King in Black is the latest Marvel Comics event to take over the entire line of comics, and will span over three months of storytelling. It’s kind of a big deal, especially since Donny Cates and Ryan Stegman have been building towards this story since they took over Venom in 2018. The five-issue series, with many tie-in comics, starts this week and its main purpose is clear: Knull is coming.
Coming in at 39 pages, King in Black #1 has all the trappings of a classic Cates/Stegman joint. It features multiple dramatic turns, brings big shocking moments, and customary of modern Marvel events, all-out war. Knull is coming to Earth, and he’s bringing his Symbiote dragons and a whole lot of pain. For a character we don’t know a lot about, this is an exciting event because it doesn’t connect back to Marvel history. That makes it feel quite new compared to the other invasion events like Empyre and War of the Realms.
This issue opens with the Avengers being on Eddie’s side and is split down the middle between Eddie doing something that might help against Knull, and the world’s heroes trying to protect as many people as they can. This allows the narrative to jump between Captain America, the X-Men, and the world’s greatest heroes fighting in the streets with Eddie in a quieter, more strategic attempt at thwarting Knull. In a sense, this entire issue is like the storming of the beach of Normandy as Knull’s forces are many and near unstoppable, yet they soldier on. This issue is effective in showing how Knull and his forces not only outnumber our heroes, but out-power them too.

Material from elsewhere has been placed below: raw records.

theorem goStale (hR : Closed R) (h : R s t) (st) : R s (t.goStale st) := by
  have h1 : R s (t.modBath st (fun b => { b with rateHeld := true, firstReading := true, staleCompare := none })) :=
    hR.modBath h _ _ (by intro b hb; exact hb)
  have h2 : ∀ k r, R s (((t.modBath st (fun b => { b with rateHeld := true, firstReading := true, staleCompare := none })).modBath
      st (fun b => { b with returnState := k })).setReadiness st r) := fun k r =>
    hR.setReadiness (hR.modBath h1 _ _ (by intro b hb; exact hb)) _ _
  unfold State.goStale; dsimp only
  refine hR.markStale ?_ _
  split
  · split
    · exact h2 _ _
    · exact h2 _ _
    · exact h2 _ _
    · exact h1
    · exact h1
  · exact h1

theorem staleDue (hR : Closed R) (h : R s t) (st) : R s (t.staleDue st) := by
  unfold State.staleDue; split
  · split
    · exact hR.goStale h _
    · exact h
  · exact h

theorem tripBath (hR : Closed R) (h : R s t) (st c) : R s (t.tripBath st c) := by
  refine hR.holdStation (hR.setReadiness (hR.modBath h _ _ ?_) _ _) _ _
  intro b hb; exact hb

theorem clearTrip_lawful {b : Bath} (now : LineTime) (hb : b.Lawful) : (b.clearTrip now).Lawful := by
  unfold Bath.clearTrip; split <;> exact hb

theorem clearTrip (hR : Closed R) (h : R s t) (st b) : R s (t.clearTrip st b) := by
  have h1 := hR.setReadiness (hR.releaseStation (hR.modBath h st (fun b => b.clearTrip t.lineTime)
    (fun _ hb => clearTrip_lawful _ hb)) st .trip) st b.clearedState
  unfold State.clearTrip; dsimp only; split
  · exact hR.markStale h1 _
  · exact h1

theorem storeBath (hR : Closed R) (h : R s t) (st : Nat) (old new : Bath) (ho : t.bath? st = some old)
    (hl : old.Lawful → new.Lawful) : R s (t.storeBath st old new) := by
  have h1 := hR.trans h (hR.bathTo _ _ _ _ ho hl)
  unfold State.storeBath; split
  · exact h1
  · exact hR.rateChanged h1 _

theorem judge (hR : Closed R) (h : R s t) (st b z) : R s (t.judge st b z) := by
  unfold State.judge; split
  · exact hR.tripBath h _ _
  · exact hR.setReadiness h _ _

theorem rateFor_bounds {b : BathSettings} (hb : BathSettings.Lawful b) (d : Int) : 64 ≤ rateFor b d ∧ rateFor b d ≤ 4096 := by
  obtain ⟨h1, h2, h3, _⟩ := hb
  unfold rateFor clampInt
  split
  · omega
  · split <;> omega

theorem recompute_lawful {b : Bath} (hb : BathSettings.Lawful b.settings) (hr : 64 ≤ b.rate ∧ b.rate ≤ 4096)
    (hd : b.debt ≤ 15) (ha : b.area < b.settings.quantum) : b.recompute.Lawful := by
  unfold Bath.recompute; split
  · exact ⟨hb, (rateFor_bounds hb _).1, (rateFor_bounds hb _).2, hd, ha⟩
  · exact ⟨hb, hr.1, hr.2, hd, ha⟩

theorem take_lawful {b : Bath} (z : Int) (now : LineTime) (hb : b.Lawful) : (b.take z now).Lawful :=
  recompute_lawful (b := { b with latest := _, staleCompare := _, rateHeld := _, used := _, firstReading := _ })
    hb.1 ⟨hb.2.1, hb.2.2.1⟩ hb.2.2.2.1 hb.2.2.2.2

The art by Stegman is spectacular and some of his best work yet. JP Mayer inks with colors by Frank Martin, who accompanied previous Venom and Absolute Carnage books. This is a very dark book with much of the characters cast in shadow with a glowing red seemingly lingering on every page. The general feel is a horror story like no other and it delivers on that front in multiple cases. In one scene which involves an impactful death, Stegman employs an interesting sketchy effect around some intense gore, which is very different from what we’ve seen in more clean-lined superhero comics. It is one example of how the book takes some visual changes as it attempts to hammer our lizard brains with fear.

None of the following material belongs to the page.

-- ==== Sys2Proof/Laws/PerInstr.lean ====
section
/-! SUPPORT. Statements made per command. -/
end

Sticklers might point out the reveal that Knull blocked out the Earth doesn’t match how Venom #30 ended. A minor gripe to be sure. Something else you might notice is how little we know about Knull. We know where he came from but so far we haven’t had much in the way of character development so at this juncture Knull is a “evil for evil’s sake” sort of character. That makes this issue more about the heroes attempting to stay alive against impossible odds, which makes motivations and where we go from here rather vague. Even though this does have a slight twist on the invasion of Earth narrative, it’s also hard to not compare it to the various other Marvel events that use it. That makes this first issue feel reductive.
There’s some helpful back-matter for casual fans, including a timeline of Knull’s preparation to take over Earth and some helpful guidance on what to expect from the various tie-in issues. It’s sort of like a menu to help fans understand what they should read next.
For anyone experiencing event fatigue, King in Black may feel like Marvel is going too far, but X of Swords wasn’t a line-wide event so one could argue this is the first event in months. That said, after shaking off the feeling Marvel is addicted to invasion events, this is a satisfying first strike from the King in Black team. It balances Venom with the rest of the main Marvel characters, features multiple shocking moments that’ll get you talking with your friends, and sets up a villain that seems impossible to defeat. King in Black is an event that is audacious, viscerally gripping, and hellbent on raising the stakes.